The hard carbon samples were produced from direct pyrolysis of inner parts of a maple tree. Firstly, pieces from the inner of the maple tree have been treated in 1M HCl for 2h, washed three times using deionized water and dried in the oven at 100 °C for 6 h. Secondly, pieces from the inner of the maple tree were carbonized for 6 h in a tube furnace under argon flow. The pyrolysis temperatures were 1000 °C, 1200 °C and 1400 °C, respectively, and the obtained product was ground in a mortar for use. The prepared samples that were obtained are designated as HC-1000, HC-1200 and HC-1400, respectively.

3.2. Characterization

The carbonized structure was characterized by an X-ray diffractometer (SmartlabRigaku, (Rigaku Corporation: Tokyo, Japan) using Co−Kα radiation (1.788965 Å).

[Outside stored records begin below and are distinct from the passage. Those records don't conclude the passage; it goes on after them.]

-- ==== Sys2Proof/Config.lean ====
section
/-! DEFINITION. What the platform fixes and the spec leaves OPEN, and the free values: the draws of
spec/93_implementation_defined.md. Every constant here is opaque: no proof can see a value of it. -/

namespace Sys2Proof

/-- What is special about a region of system memory. An address in no region is plain memory that answers. -/
inductive RegionKind where
  /-- `MEM_R_OK(a)` is false: a byte read by the block answers a bus error (R82). -/
  | readFails
  /-- `MEM_W_OK(a)` is false: a byte write by the block answers a bus error (R82). -/
  | writeFails
  /-- reads or writes have side effects, or reads do not repeat (R332). -/
  | sideEffects
  deriving DecidableEq, Repr

/-- The system-memory addresses `base`, …, `base + size - 1` and what is special about them. -/
structure Region where
  base : Nat
  size : Nat
  kind : RegionKind
  deriving DecidableEq, Repr

/-- The launch parameters of R9, fixed for a run: HUFF_BASE, MEM_R_OK and MEM_W_OK (as regions, so that
they are plain data) and HOST_COHERENT (DESIGN CHOICE, notes/assumptions/3, 9). -/
structure Platform where
  huffBase     : Word
  regions      : List Region
  hostCoherent : Bool
  deriving DecidableEq, Repr

/-- HUFF_BASE, OPEN (R32, U9); the one base of the window in both address spaces of R80 (DESIGN CHOICE,
notes/assumptions/25). -/
opaque Config.huffBase : Word

/-- The special regions of system memory, OPEN (R82, R92, U10, U18). -/
opaque Config.regions : List Region

/-- HOST_COHERENT, OPEN (R96, U11). No rule of the block reads it: it says what the host must do with its own caches. -/
opaque Config.hostCoherent : Bool

/-- The launch parameters of the run that starts at reset. -/
def Config.platform : Platform := ⟨Config.huffBase, Config.regions, Config.hostCoherent⟩

/-- The value a busy read returns (R57, U3): argument, the number of the draw (DESIGN CHOICE, notes/assumptions/12). -/
opaque Config.freeWord : Nat → Word

/-- A counter of FREQ after reset (R63, U1): the number of the draw and the symbol (DESIGN CHOICE,
notes/assumptions/6). -/
opaque Config.freeFreq : Nat → Byte → Word

/-- A byte of the destination window after a failed or abandoned command (R88, R323, U4, U5): the number
of the draw and the address (DESIGN CHOICE, notes/assumptions/13). -/
opaque Config.freeByte : Nat → Word → Byte

/-- How many host accesses the ENGINE step lets pass after a start: finite and unbounded (R152, R337, U8; DESIGN CHOICE,
notes/assumptions/4). -/
opaque Config.freeDelay : Nat → Nat

end Sys2Proof
end

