/-- R220, R223, R224, R225, R289, R290: the first error of ENCODE in the order of its accesses, anywhere in header and
payload. Where the source bytes before offset `j` read and have codes: a byte `j` that does not read, or has no code, is
reported once what is written for the bytes before it fits and is writable; and of the bytes written until then the first
past the capacity, or the first that is not writable. -/
def Obligations.EncodeReportsFirstError : Prop :=
  ∀ (s : State) (j : Nat), HazardFree .encode s → SourceFits s → WindowFits s → j ≤ s.srcLen.toNat →
    SourceReadable s j → (∀ x ∈ bytesAt s.mem s.srcAddr j, s.code x ≠ []) →
    ∃ t, exec .encode s = .next t ∧
      (j < s.srcLen.toNat → writtenAfter s j ≤ s.dstCap.toNat → WindowWritable s (writtenAfter s j) →
        (memROk s.platform (s.srcAddr + BitVec.ofNat 32 j) = false →
          CompletedWith t ⟨.ioRead, s.srcAddr + BitVec.ofNat 32 j, 0#32⟩) ∧
        (memROk s.platform (s.srcAddr + BitVec.ofNat 32 j) = true →
          s.code (readMem s.mem (s.srcAddr + BitVec.ofNat 32 j)) = [] →
          CompletedWith t ⟨.unknownSymbol, s.srcAddr + BitVec.ofNat 32 j,
            0#24 ++ readMem s.mem (s.srcAddr + BitVec.ofNat 32 j)⟩)) ∧
      (s.dstCap.toNat < writtenAfter s j → WindowWritable s s.dstCap.toNat →
        CompletedWith t ⟨.ioSinkFull, s.dstAddr + s.dstCap, 0#32⟩) ∧
      ∀ k, k < writtenAfter s j → k < s.dstCap.toNat → WindowWritable s k →
        memWOk s.platform (s.dstAddr + BitVec.ofNat 32 k) = false →
        CompletedWith t ⟨.ioWrite, s.dstAddr + BitVec.ofNat 32 k, 0#32⟩

/-- R227, R11: whatever the chunking, the stitched chunks are the sequential payload. -/
def Obligations.ParallelPayloadIsSequential : Prop :=
  ∀ (code : Byte → Code) (chunks : List (List Byte)),
    stitchChunks code 0 [] chunks = packBits (sourceBits code chunks.flatten)

/-- R228: when COMPRESS of a source that is not empty completes normally: the counts, the tree built from them and the
container under that tree. -/
def Obligations.CompressWritesContainer : Prop :=
  ∀ (s : State) (T : Tree), HazardFree .compress s → SourceFits s → WindowFits s → SourceReadable s s.srcLen.toNat →
    0 < s.srcLen.toNat → buildTree (countBytes (sourceBytes s)) = .ok T →
    1028 + ceil8 (sourceBits (entry T.code) (sourceBytes s)).length ≤ s.dstCap.toNat →
    WindowWritable s (1028 + ceil8 (sourceBits (entry T.code) (sourceBytes s)).length) →
    ∃ t, exec .compress s = .next t ∧
      CompletedOk t (BitVec.ofNat 32 (1028 + ceil8 (sourceBits (entry T.code) (sourceBytes s)).length))
        (BitVec.ofNat 64 (sourceBits (entry T.code) (sourceBytes s)).length) ∧
      bytesAt t.mem s.dstAddr (1028 + ceil8 (sourceBits (entry T.code) (sourceBytes s)).length) =
        container s.srcLen (countBytes (sourceBytes s)) (entry T.code) (sourceBytes s) ∧
      MemoryKeptPast s t (1028 + ceil8 (sourceBits (entry T.code) (sourceBytes s)).length) ∧
      t.freq = countBytes (sourceBytes s) ∧ t.tree = some T ∧ ControlKept s t

/-- R229: in COMPRESS the build cannot fail, and a completed COMPRESS never reports EmptyInputError, UnknownSymbolError or
a weight overflow; a read error can only come from the count, which leaves the tables as they were. -/
def Obligations.CompressAlwaysHasCodes : Prop :=
  (∀ s : State, SourceFits s → 0 < s.srcLen.toNat → ∃ T, buildTree (countBytes (sourceBytes s)) = .ok T) ∧
  ∀ s t : State, exec .compress s = .next t →
    t.err ≠ 2#4 ∧ t.err ≠ 3#4 ∧ (t.err, t.errSub) ≠ (6#4, 4#4) ∧
      ((t.err, t.errSub) = (1#4, 1#4) → TablesKept s t ∧ ¬ SourceReadable s s.srcLen.toNat)

/-- R228, R220, R290, R159: the errors of COMPRESS, each with its record and with what it leaves. A range error and the
first source byte that does not read leave the tables as they were. Where the source reads the tables are the ones this
command built, whatever follows, and the only errors are the first container byte past the capacity and the first that is
not writable. Nothing outside the window changes. -/
def Obligations.CompressFailureSurvivors : Prop :=
  ∀ s : State, HazardFree .compress s →
    ∃ t, exec .compress s = .next t ∧ MemoryKeptOutsideWindow s t ∧ ControlKept s t ∧
    (t.err ≠ 0#4 → t.outLen = 0#32 ∧ t.bits = 0#64) ∧
    (¬ SourceFits s → CompletedWith t ⟨.srcWrap, s.srcAddr, s.srcLen⟩ ∧ TablesKept s t) ∧
    (SourceFits s → ¬ WindowFits s → CompletedWith t ⟨.dstWrap, s.dstAddr, s.dstCap⟩ ∧ TablesKept s t) ∧
    (∀ k, SourceFits s → WindowFits s → k < s.srcLen.toNat → SourceReadable s k →
      memROk s.platform (s.srcAddr + BitVec.ofNat 32 k) = false →
      CompletedWith t ⟨.ioRead, s.srcAddr + BitVec.ofNat 32 k, 0#32⟩ ∧ TablesKept s t) ∧
    (SourceFits s → WindowFits s → SourceReadable s s.srcLen.toNat →
      t.freq = countBytes (sourceBytes s) ∧
        (t.err ≠ 0#4 → (t.err, t.errSub) = (1#4, 2#4) ∨ (t.err, t.errSub) = (1#4, 3#4)) ∧
        (s.srcLen = 0#32 → t.tree = none) ∧
        (s.srcLen ≠ 0#32 → ∃ T, buildTree t.freq = .ok T ∧ t.tree = some T) ∧
        ∀ n, CompressedLength s n →
          (s.dstCap.toNat < n → WindowWritable s s.dstCap.toNat →
            CompletedWith t ⟨.ioSinkFull, s.dstAddr + s.dstCap, 0#32⟩) ∧
          ∀ k, k < n → k < s.dstCap.toNat → WindowWritable s k →
            memWOk s.platform (s.dstAddr + BitVec.ofNat 32 k) = false →
            CompletedWith t ⟨.ioWrite, s.dstAddr + BitVec.ofNat 32 k, 0#32⟩)

/-- R230, R228, R221: an empty source gives a container of just the header, under ENCODE with the current counters, under
COMPRESS with all counters 0 and no tree. -/
def Obligations.EmptySourceGivesHeaderOnly : Prop :=
  ∀ s : State, s.srcLen = 0#32 → WindowFits s → 1028 ≤ s.dstCap.toNat → WindowWritable s 1028 →
    (HazardFree .encode s →
      ∃ t, exec .encode s = .next t ∧ CompletedOk t 1028#32 0#64 ∧
        bytesAt t.mem s.dstAddr 1028 = headerBytes 0#32 s.freq ∧ MemoryKeptPast s t 1028 ∧ TablesKept s t) ∧
    (HazardFree .compress s →
      ∃ t, exec .compress s = .next t ∧ CompletedOk t 1028#32 0#64 ∧
        bytesAt t.mem s.dstAddr 1028 = List.replicate 1028 0#8 ∧ MemoryKeptPast s t 1028 ∧
        (∀ x, entry t.freq x = 0#32) ∧ t.treeValid = false)

/-- R232: COMPRESS of n copies of one byte value. -/
def Obligations.CompressOneRepeatedByte : Prop :=
  ∀ (s : State) (v : Byte), HazardFree .compress s → SourceFits s → WindowFits s → SourceReadable s s.srcLen.toNat →
    0 < s.srcLen.toNat → sourceBytes s = List.replicate s.srcLen.toNat v →
    1028 + ceil8 s.srcLen.toNat ≤ s.dstCap.toNat → WindowWritable s (1028 + ceil8 s.srcLen.toNat) →
    ∃ t, exec .compress s = .next t ∧ entry t.freq v = s.srcLen ∧ idleValue t .nsym = 1#32 ∧ t.code v = [false] ∧
      t.bits.toNat = s.srcLen.toNat ∧ t.outLen.toNat = 1028 + ceil8 s.srcLen.toNat ∧
      bytesAt t.mem (s.dstAddr + 1028#32) (ceil8 s.srcLen.toNat) = List.replicate (ceil8 s.srcLen.toNat) 0#8

/-! ### Decoder -/

/-- R250, R256, R257, R258, R261, R262: a container whose header names the table `f` and whose payload bits are the codes
of `data` decodes to `data`, whatever its filler bits. -/
def Obligations.DecodeReadsSymbolsBack : Prop :=
  ∀ (s : State) (f : Table Word) (T : Tree) (data payload : List Byte),
    HazardFree .decode s → SourceFits s → WindowFits s → SourceReadable s s.srcLen.toNat →
    sourceBytes s = headerBytes (BitVec.ofNat 32 data.length) f ++ payload →
    data ≠ [] → data.length ≤ s.dstCap.toNat → WindowWritable s data.length →
    buildTree f = .ok T → (∀ x ∈ data, entry T.code x ≠ []) →
    payload.length = ceil8 (sourceBits (entry T.code) data).length →
    (∀ i, i < (sourceBits (entry T.code) data).length →
      streamBit (payload.getD (i / 8) 0#8) (i % 8) = (sourceBits (entry T.code) data).getD i false) →
    ∃ t, exec .decode s = .next t ∧
      CompletedOk t (BitVec.ofNat 32 data.length) (BitVec.ofNat 64 (sourceBits (entry T.code) data).length) ∧
      bytesAt t.mem s.dstAddr data.length = data ∧ MemoryKeptPast s t data.length ∧
      t.freq = f ∧ t.tree = some T ∧ ControlKept s t

/-- R260: the same container with surplus payload bytes is not valid: the first of them is reported. -/
def Obligations.DecodeRejectsSurplusBytes : Prop :=
  ∀ (s : State) (f : Table Word) (T : Tree) (data payload : List Byte),
    HazardFree .decode s → SourceFits s → WindowFits s → SourceReadable s s.srcLen.toNat →
    sourceBytes s = headerBytes (BitVec.ofNat 32 data.length) f ++ payload →
    data ≠ [] → data.length ≤ s.dstCap.toNat → WindowWritable s data.length →
    buildTree f = .ok T → (∀ x ∈ data, entry T.code x ≠ []) →
    ceil8 (sourceBits (entry T.code) data).length < payload.length →
    (∀ i, i < (sourceBits (entry T.code) data).length →
      streamBit (payload.getD (i / 8) 0#8) (i % 8) = (sourceBits (entry T.code) data).getD i false) →
    ∃ t, exec .decode s = .next t ∧
      CompletedWith t ⟨.trailingBytes,
        s.srcAddr + BitVec.ofNat 32 (1028 + ceil8 (sourceBits (entry T.code) data).length),
        BitVec.ofNat 32 data.length⟩ ∧
      t.freq = f ∧ t.tree = some T ∧ MemoryKeptOutsideWindow s t ∧ ControlKept s t

/-- R250, R251, R252, R290: range errors, a truncated header and a header byte that does not read; the tables and the
memory outside the window are kept. -/
def Obligations.DecodeStopsBeforeHeaderIsRead : Prop :=
  ∀ s : State, HazardFree .decode s →
    ∃ t, exec .decode s = .next t ∧ ControlKept s t ∧ MemoryKeptOutsideWindow s t ∧
      (¬ SourceFits s → CompletedWith t ⟨.srcWrap, s.srcAddr, s.srcLen⟩ ∧ TablesKept s t) ∧
      (SourceFits s → ¬ WindowFits s → CompletedWith t ⟨.dstWrap, s.dstAddr, s.dstCap⟩ ∧ TablesKept s t) ∧
      (SourceFits s → WindowFits s → s.srcLen.toNat < 1028 →
        CompletedWith t ⟨.headerTruncated, s.srcAddr, s.srcLen⟩ ∧ TablesKept s t) ∧
      ∀ k, SourceFits s → WindowFits s → 1028 ≤ s.srcLen.toNat → k < 1028 → SourceReadable s k →
        memROk s.platform (s.srcAddr + BitVec.ofNat 32 k) = false →
        CompletedWith t ⟨.ioRead, s.srcAddr + BitVec.ofNat 32 k, 0#32⟩ ∧ TablesKept s t

/-- R252, R253, R254, R255: once the header is read FREQ is its table, whatever follows; the empty container, the checks
of the descriptor and the capacity check. -/
def Obligations.DecodeChecksDescriptor : Prop :=
  ∀ (s : State) (f : Table Word) (n : Word) (payload : List Byte),
    HazardFree .decode s → SourceFits s → WindowFits s → SourceReadable s 1028 →
    sourceBytes s = headerBytes n f ++ payload →
    ∃ t, exec .decode s = .next t ∧ ControlKept s t ∧ MemoryKeptOutsideWindow s t ∧ t.freq = f ∧
      (n = 0#32 → payload = [] → CompletedOk t 0#32 0#64 ∧ t.treeValid = false ∧ t.mem = s.mem) ∧
      (n = 0#32 → payload ≠ [] → CompletedWith t ⟨.trailingBytes, s.srcAddr + 1028#32, 0#32⟩ ∧ t.treeValid = false) ∧
      (n ≠ 0#32 → freqSum f > 2 ^ 32 - 1 →
        CompletedWith t ⟨.corruptWeightOverflow, s.srcAddr, 0#32⟩ ∧ t.treeValid = false) ∧
      (n ≠ 0#32 → (∀ x, entry f x = 0#32) → CompletedWith t ⟨.emptyTable, s.srcAddr, 0#32⟩ ∧ t.treeValid = false) ∧
      ∀ T, n ≠ 0#32 → buildTree f = .ok T →
        t.tree = some T ∧
          (s.dstCap.toNat < n.toNat → CompletedWith t ⟨.ioSinkFull, s.dstAddr + s.dstCap, 0#32⟩)

/-- R258: under a single-symbol tree a 1 bit is reported as an invalid descent, with the address of its byte and the
number of symbols decoded before it. -/
def Obligations.DecodeSingleSymbolRejectsOneBit : Prop :=
  ∀ (s : State) (f : Table Word) (x : Byte) (n : Word) (payload : List Byte) (m : Nat),
    HazardFree .decode s → SourceFits s → WindowFits s → SourceReadable s s.srcLen.toNat →
    sourceBytes s = headerBytes n f ++ payload → present f = [x] → n.toNat ≤ s.dstCap.toNat →
    WindowWritable s m → m < n.toNat → m < 8 * payload.length →
    (∀ i, i < m → streamBit (payload.getD (i / 8) 0#8) (i % 8) = false) →
    streamBit (payload.getD (m / 8) 0#8) (m % 8) = true →
    ∃ t, exec .decode s = .next t ∧
      CompletedWith t ⟨.invalidDescent, s.srcAddr + BitVec.ofNat 32 (1028 + m / 8), BitVec.ofNat 32 m⟩ ∧
      t.freq = f ∧ t.code x = [false] ∧ MemoryKeptOutsideWindow s t ∧ ControlKept s t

The sample morphologies were investigated with a scanning electron microscope (TESCAN) (TESCAN Corporation: Libušina tř. 21623 00 Brno—Kohoutovice Czech Republic). Transmission electron microscope images (TEM) and selected area electron diffraction (SAED) patterns were obtained using a cold- Field Emission Gun (FEG) TEM-Hitachi HF3300 (Hitachi high technologies: Tokyo, Japan) operated at 300 kV.

3.3. Electrochemistry

Composite electrodes were fabricated from samples of HC-1000, HC-1200, or HC-1400, and Super P and polytetrafluoroethylene (PVDF) binder mixture in a mass ratio of 80:12:8 was coated onto Al foil. The loading of electrodes for HC-1000, HC-1200 and HC-1400 are 3.85 mg/cm2, 3.67 mg/cm2 and 4.15 mg/cm2, respectively. The electrolyte consists of 1M NaPF6 (>98%, Sigma-Aldrich, Oakville, ON, Canada), NaClO4 (>99%, Sigma-Aldrich, Canada), sodium trifluoromethanesulfonimide (NaTFSI, >99%, Solvionic, Toulouse cede, France) or sodium bis(fluorosulfonyl)imide (NaFSI, >99%, Solvionic, Toulouse cedex, France) in ethylene carbonate (EC) and diethyl carbonate (DEC) (3:7 in volume). A sodium foil was used as the counter electrode and glass fiber (GF/D 47, Whatman, UK) was used as the separator. All the operations were conducted in an argon-filled glovebox. The discharge and charge tests were conducted on EC-Lab battery test system (Bio-Logic acquired Uniscan Ltd., Vaucanson, France) in a voltage range of 0–2 V at various C-rates at room temperature.

4. Conclusions

In summary, we have developed a new hard carbon derived from maple trees. With an optimised electrolyte such as the NaTFSI/EC:DEC, initial coulombic efficiency is up to 88.03% and the specific capacity is 332 mAh/g. Furthermore, 92.3% of the capacity is still retained after 100 cycles at 0.5 C. Most importantly, we observed no graphite peak shift in in situ XRD, indicating no sodium intercalation to graphite. We believe these findings not only provide a novel anode material for sodium-ion batteries, but also expand the electrolyte options to improve initial coulombic efficiency or capacity for the commercialization of sodium-ion batteries.